Invocaciones iniciales

Señor, ten piedad.

Cristo, ten piedad.

Señor, ten piedad.

Cristo, óyenos.

Cristo, escúchanos.

Dios Padre celestial, ten piedad de nosotros.

Dios Hijo, Redentor del mundo, ten piedad de nosotros.

Dios Espíritu Santo, ten piedad de nosotros.

Santa Trinidad, un solo Dios, ten piedad de nosotros.

Invocaciones a la Preciosísima Sangre

Sangre de Cristo, Hijo único del Padre eterno, sálvanos.

Sangre de Cristo, Verbo de Dios encarnado, sálvanos.

Sangre de Cristo, de la alianza nueva y eterna, sálvanos.

Sangre de Cristo, derramada en la agonía del huerto, sálvanos.

Sangre de Cristo, vertida abundantemente en la flagelación, sálvanos.

Sangre de Cristo, derramada en la coronación de espinas, sálvanos.

Sangre de Cristo, vertida en la cruz, sálvanos.

Sangre de Cristo, precio de nuestra salvación, sálvanos.

Sangre de Cristo, sin la cual no hay perdón, sálvanos.

Sangre de Cristo, alimento y purificación de las almas en la Eucaristía, sálvanos.

Sangre de Cristo, río de misericordia, sálvanos.

Sangre de Cristo, vencedora de los demonios, sálvanos.

Sangre de Cristo, fortaleza de los mártires, sálvanos.

Sangre de Cristo, fuerza de los confesores, sálvanos.

Sangre de Cristo, germen de las vírgenes, sálvanos.

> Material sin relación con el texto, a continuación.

-- ==== Sys2Proof/Syntax.lean ====
section
/-!
DEFINITION. The instruction set: one constructor of `Instr` per row of spec/opcode_table.json, operands in the assembler
order of spec/30_encoding.md R95 (destination first), and the decoder's output bundle of 30 R97.
The last argument `ign` of a constructor holds the fields the instruction ignores (30 R91). They have no effect, but they are
part of the word that a fault record or an anomaly event carries (10 R29, R32), so decoding keeps them.
-/
namespace Sys2Proof

/-- The 24 instructions of 30 R87, R88, R89. -/
inductive Instr where
  /-- 40 R120. `ign` is the rs field. -/
  | sll (rd rt : Reg) (shamt : Nat) (ign : BitVec 5)
  /-- 40 R121. `ign` is the rs field. -/
  | sra (rd rt : Reg) (shamt : Nat) (ign : BitVec 5)
  /-- 40 R122. `ign` is rt, rd and shamt: bits 20:6. -/
  | jr (rs : Reg) (ign : BitVec 15)
  /-- 40 R131. `ign` is bits 25:6. -/
  | syscall (ign : BitVec 20)
  /-- 40 R123. `ign` is the shamt field, here and in the seven below. -/
  | add (rd rs rt : Reg) (ign : BitVec 5)
  /-- 40 R124. -/
  | addu (rd rs rt : Reg) (ign : BitVec 5)
  /-- 40 R125. -/
  | sub (rd rs rt : Reg) (ign : BitVec 5)
  /-- 40 R126. -/
  | and (rd rs rt : Reg) (ign : BitVec 5)
  /-- 40 R127. -/
  | or (rd rs rt : Reg) (ign : BitVec 5)
  /-- 40 R128. -/
  | nor (rd rs rt : Reg) (ign : BitVec 5)
  /-- 40 R129. -/
  | slt (rd rs rt : Reg) (ign : BitVec 5)
  /-- 40 R130. -/
  | sltu (rd rs rt : Reg) (ign : BitVec 5)
  /-- 41 R160. -/
  | beq (rs rt : Reg) (imm : BitVec 16)
  /-- 41 R161. -/
  | bne (rs rt : Reg) (imm : BitVec 16)
  /-- 41 R162. -/
  | addi (rt rs : Reg) (imm : BitVec 16)
  /-- 41 R163. -/
  | slti (rt rs : Reg) (imm : BitVec 16)
  /-- 41 R164. -/
  | andi (rt rs : Reg) (imm : BitVec 16)
  /-- 41 R165. -/
  | ori (rt rs : Reg) (imm : BitVec 16)
  /-- 41 R166. `ign` is the rs field. -/
  | lui (rt : Reg) (imm : BitVec 16) (ign : BitVec 5)
  /-- 41 R167. -/
  | lw (rt : Reg) (imm : BitVec 16) (rs : Reg)
  /-- 41 R168. -/
  | lhu (rt : Reg) (imm : BitVec 16) (rs : Reg)
  /-- 41 R169. -/
  | sw (rt : Reg) (imm : BitVec 16) (rs : Reg)
  /-- 42 R200. -/
  | j (target : BitVec 26)
  /-- 42 R201. -/
  | jal (target : BitVec 26)
deriving DecidableEq, Repr

/-- The three formats (30 R82 to R85). -/
inductive Fmt where
  | R | I | J
deriving DecidableEq, Repr

/-- The operation a word selects (30 R97; one `BEQ`, 90 C14). -/
inductive Op where
  | SLL | SRA | JR | SYSCALL | ADD | ADDU | SUB | AND | OR | NOR | SLT | SLTU
  | BEQ | BNE | ADDI | SLTI | ANDI | ORI | LUI | LW | LHU | SW | J | JAL | UNRECOGNIZED
deriving DecidableEq, Repr

/-- The instruction_decoder's output bundle (30 R97): every field, whatever the format. -/
structure Decoded where
  fmt : Fmt
  opcode : BitVec 6
  rs : BitVec 5
  rt : BitVec 5
  rd : BitVec 5
  shamt : BitVec 5
  funct : BitVec 6
  imm16 : BitVec 16
  simm : Word
  target : Word
  op : Op
deriving DecidableEq, Repr

/-- What decoding a word gives: an instruction, or a rejection by name (40 R132, 41 R170). -/
inductive DecodeResult where
  /-- One of the 24 instructions. -/
  | instr (i : Instr)
  /-- Opcode 0x00 with a funct outside 30 R87 (40 R132). -/
  | unrecognizedFunct
  /-- An opcode outside 30 R87 to R89 (41 R170). -/
  | unrecognizedOpcode
deriving DecidableEq, Repr

end Sys2Proof
end

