/-- Settles O45: each compare's bit is the register's value, and with the same bit 31 the two compares are one. -/
theorem setLessThanWritesOneOrZero : Obligations.SetLessThanWritesOneOrZero := by
  refine ⟨rowDecodes_of_mem (op := .SLT) (by decide) fun _ => rfl,
    rowDecodes_of_mem (op := .SLTU) (by decide) fun _ => rfl, fun rd rs rt g s => ?_, fun rd rs rt g s hmsb => ?_⟩
  · exact ⟨regReg_writes (boolWord_decide _) rd, regReg_writes (boolWord_decide _) rd⟩
  · have hval : aluSlt (s.x rs) (s.x rt) = aluSltu (s.x rs) (s.x rt) := congrArg boolWord (lessSigned_eq_lessUnsigned hmsb)
    exact congrArg (fun v => Host.Outcome.next (s.setX rd v)) hval

end Sys2Proof.Machine
end

section
/-!
PROOFS. The immediate-type obligations (spec/41_immediate_type.md): the rows (R160 to R169), the branch targets, the values
under the sign-extended immediate, and the three memory accesses in and out of bounds.
-/
namespace Sys2Proof

/-- There is no unsigned variant of slti: opcode 0x0B is not in the table (41 R163, R170). -/
theorem decode_opcode_0x0B {w : Word} (h : w &&& 0xFC000000#32 = 0x2C000000#32) : decode w = .unrecognizedOpcode := by
  have ho : opcodeField w = 0x0B#6 := (opcode_of_mask h).trans (by decide)
  rw [decode_of_unrecognized (opOf_of_unrecognizedWord (.inr (by rw [ho]; decide))), ho]
  rfl

/-! ### The sign-extended immediate -/

/-- Past bit 15 the extension copies bit 15 of the immediate. -/
theorem getLsbD_sext32 (v : BitVec 16) {i : Nat} (hi : i < 32) : (sext32 v).getLsbD i = v.getLsbD (min i 15) := by
  rw [sext32, BitVec.getLsbD_signExtend, decide_eq_true hi, Bool.true_and]
  split
  next hlt => rw [Nat.min_eq_left (by omega)]
  next hge => rw [Nat.min_eq_right (by omega), BitVec.msb_eq_getLsbD_last]

theorem toNat_sext32_of_lt {v : BitVec 16} (h : v.toNat < 0x8000) : (sext32 v).toNat = v.toNat := by
  rw [sext32, BitVec.signExtend, BitVec.toNat_ofInt, BitVec.toInt_eq_toNat_cond, if_pos (by omega)]
  omega

/-- A negative immediate is extended into the last 2^15 addresses. -/
theorem toNat_sext32_of_ge {v : BitVec 16} (h : 0x8000 ≤ v.toNat) : (sext32 v).toNat = v.toNat + 0xFFFF0000 := by
  rw [sext32, BitVec.signExtend, BitVec.toNat_ofInt, BitVec.toInt_eq_toNat_cond, if_neg (by omega)]
  omega

/-- A halfword under a zero half. -/
theorem zext32_append (b0 b1 : Byte) : zext32 (b0 ++ b1) = 0x0000#16 ++ b0 ++ b1 := by
  apply BitVec.eq_of_toNat_eq
  rw [toNat_zext32 (by decide), BitVec.toNat_append, BitVec.toNat_append, BitVec.toNat_append]
  simp

end Sys2Proof

namespace Sys2Proof.Machine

Sangre de Cristo, apoyo de quienes están en peligro, sálvanos.

Sangre de Cristo, alivio de los que sufren, sálvanos.

Sangre de Cristo, consuelo en el llanto, sálvanos.

Sangre de Cristo, esperanza de los penitentes, sálvanos.

Sangre de Cristo, consuelo de los moribundos, sálvanos.

Sangre de Cristo, paz y dulzura de los corazones, sálvanos.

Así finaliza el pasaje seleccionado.